OR element symbols and a cross-sectional view are shown in Figure 19-3. (A shuttle valve serves the same purpose as an OR element.) Either input to an OR element produces an output. Pilot signals from two different sources can pass through to start the next function. Another way of saying this is that a signal at A or B produces an output at C. An OR element differs from an in-line tee because an OR passes either input to the output but does not allow the inputs to pass to each other.

From the cross-sectional view, it is easy to see how a signal entering the A or B ports can only pass out the C port. A slight puff of air may escape as the blocking wafer moves from seat to seat after an input signal, but this is usually not strong enough to start another function. Although an OR is a passive element, that is not a problem because it always passes the higher of the two signals it receives.

Stack OR elements to allow for more than two inputs. Use an extra OR for each new input after the first two signals -- with one input from the preceding OR and the other from the new signal.

NOT element

The NOT element symbols and cross-sectional view in Figure 19-4 designate an active, normally open logic element. A NOT logic element is a normally open 3-way valve. An input signal or pressure to the supply port passes through the valve until there is a pilot signal at port A. Pressurizing port A blocks supply and exhausts the output signal to atmosphere. Without a pilot signal, a NOT always returns to the normally open condition.

From the cross-sectional view you can see that supply is free to flow to output in the normal condition. A signal at the A port pushes the dual-seat poppet down to block supply and exhaust the output air. This element will block a signal as well as a supply when necessary. A diaphragm above the poppet prevents air entering port A from exhausting or passing to output. The area on top of the dual-seat poppet is approximately 10:1 in size over the shutoff seat at the supply port.

For some applications, a NOT element can replace a limit switch to indicate that a cylinder is at the end of stroke. Pressure from a cylinder port goes to port A of the NOT, holding it closed. As the cylinder strokes to the work, pressure stays the same when using meter-out flow controls.
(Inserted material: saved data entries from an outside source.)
/-- A subroutine returns: from any state with the map, the SP and the two stack bytes that JSR left, RTS continues at the
instruction after the JSR, with SP as it was before it. -/
def Obligations.SubroutineReturns : Prop :=
  ∀ (w : Word) (s u h : State), s.stackIsRam → exec (.jsr w) s = .next u →
    h.platform = u.platform → h.sp = u.sp →
    (∀ k : Byte, k < 2 → h.mem.read (stackAddr (s.sp - k)) = u.mem.read (stackAddr (s.sp - k))) →
    ∃ t, exec .rts h = .next t ∧ t.pc = s.pc + 3 ∧ t.sp = s.sp ∧ KeepsAllBut [.sp] h t

/-! ### System and flags -/

/-- BRK: the exception entry with return address PC + 2, bit 4 of the pushed byte 1, through `VEC_IRQ`, whatever I is. That a push
to an address that is not RAM changes no byte is the model's choice (log 7). -/
def Obligations.BrkEntry : Prop :=
  Implied 0x00 7 .brk ∧ ∀ s : State, Completes .brk s fun t => Entered s t (s.pc + 2) true s.vectors.irq []

/-- RTI: the six flags from the first pulled byte, PC from the next two, low byte first, with no adjustment. -/
def Obligations.RtiRestores : Prop :=
  Implied 0x40 6 .rti ∧ ∀ s : State,
    Completes .rti s fun t =>
      let p := s.load (stackAddr (s.sp + 1))
      let lo := p.2.load (stackAddr (s.sp + 2))
      let hi := lo.2.load (stackAddr (s.sp + 3))
      (t.flags.n = p.1.getLsbD 7 ∧ t.flags.v = p.1.getLsbD 6 ∧ t.flags.d = p.1.getLsbD 3 ∧
        t.flags.i = p.1.getLsbD 2 ∧ t.flags.z = p.1.getLsbD 1 ∧ t.flags.c = p.1.getLsbD 0) ∧
      t.pc = wordOf hi.1 lo.1 ∧ t.sp = s.sp + 3 ∧ KeepsAllBut [.sp, .n, .v, .d, .i, .z, .c] s t

/-- A handler returns: after a BRK, an IRQ or an NMI entry, from any state with the map, the SP and the three stack bytes the
entry left, RTI restores the six flags as they were before the entry, I among them, and SP, and resumes at the instruction that
would have executed next, or at BRK's address + 2. -/
def Obligations.HandlerReturns : Prop :=
  ∀ (s u h : State) (ret : Word), s.stackIsRam →
    ((exec .brk s = .next u ∧ ret = s.pc + 2) ∨ (u = s.takeIrq ∧ ret = s.pc) ∨ (u = s.takeNmi ∧ ret = s.pc)) →
    h.platform = u.platform → h.sp = u.sp →
    (∀ k : Byte, k < 3 → h.mem.read (stackAddr (s.sp - k)) = u.mem.read (stackAddr (s.sp - k))) →
    ∃ t, exec .rti h = .next t ∧ t.pc = ret ∧ t.flags = s.flags ∧ t.sp = s.sp ∧
      KeepsAllBut [.sp, .n, .v, .d, .i, .z, .c] h t

/-- The seven flag instructions: one flag set or cleared, PC past the byte, nothing else; NOP: PC alone. -/
def Obligations.FlagInstructionsAndNop : Prop :=
  (Implied 0x18 2 .clc ∧ Implied 0xD8 2 .cld ∧ Implied 0x58 2 .cli ∧ Implied 0xB8 2 .clv ∧
    Implied 0x38 2 .sec ∧ Implied 0xF8 2 .sed ∧ Implied 0x78 2 .sei ∧ Implied 0xEA 2 .nop) ∧
  ∀ s : State,
    exec .clc s = .next { s with flags := { s.flags with c := false }, pc := s.pc + 1 } ∧
    exec .cld s = .next { s with flags := { s.flags with d := false }, pc := s.pc + 1 } ∧
    exec .cli s = .next { s with flags := { s.flags with i := false }, pc := s.pc + 1 } ∧
    exec .clv s = .next { s with flags := { s.flags with v := false }, pc := s.pc + 1 } ∧
    exec .sec s = .next { s with flags := { s.flags with c := true }, pc := s.pc + 1 } ∧
    exec .sed s = .next { s with flags := { s.flags with d := true }, pc := s.pc + 1 } ∧
    exec .sei s = .next { s with flags := { s.flags with i := true }, pc := s.pc + 1 } ∧
    exec .nop s = .next { s with pc := s.pc + 1 }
When the cylinder contacts the work, the signal on port A drops, the NOT then opens and sends a signal to start the next operation. (For a full explanation of this circuit see the author's book "Fluid Power Circuits Explained." Also see Figure 19-12 for a NOT as an end-of-stroke indicator.) Using a NOT element as a stroke-position indicator is not positive because an output signal is generated any place the cylinder stops for any reason. This always happens, whether the cylinder stopped where it should or stalled for some other reason. Because this is the case, take care using a NOT to replace a limit valve. Conversely, this feature can be advantageous when clamping different sized parts. Use a NOT element for applications where different work locations stop the cylinder and there is no safety hazard or possible part damage when the cylinder does not complete its full stroke.

Most manufacturers supply a different pilot ratio for a NOT element to be used as a limit switch. The valve function is the same but the pressure at which it shifts is lower. Some manufacturers make a special NOT element that mounts directly to a cylinder port. A port-mounted, meter-out flow control used in conjunction with this special NOT makes a compact installation.

Flip-flop element

The cross-sectional view and symbols in Figure 19-5 are for a flip-flop element. A flip-flop is a double-piloted 5-way valve that sends supply air to either the outlet port with a signal at pilot ports S or R. The S signal stands for set and the R signal stands for reset. The S signal shifts the flip-flop for a function and whether the signal continues or not, the element stays shifted. The R signal puts the flip-flop back to its original position for the next cycle. Supply can be system pressure or air from another logic element. Manual Overrides make it possible to check the valve function and operate the circuit manually. Flip-flops (sometimes called memory elements) stay in the last shifted position even with no air supply. Whether the signal is maintained or drops out, the output port of a flip-flop stays the same.

The main use for a flip-flop is to eliminate dual pilot signals to a directional control valve powering an actuator. Applying two pilot signals to a directional control valve leaves the valve in the position it was when the second signal arrived. (In Figure 19-12 there is a circuit using a flip-flop to perform this blocking function.)

Another use for a flip-flop is to start a new cycle by allowing the operator to momentarily push the start buttons. This same flip-flop can then eliminate unwanted signals and set up the circuit for cycle completion as required.

A normally closed, double-pilot-operated 3-way element with only one output is also available to perform the same function as a flip-flop.

The symbol in Figure 19-6 shows how a flip-flop is represented schematically and the cross-sectional view shows one manufacturer's configuration. Note that this type uses differential pilot areas so the valve can be reset when there is a set signal present.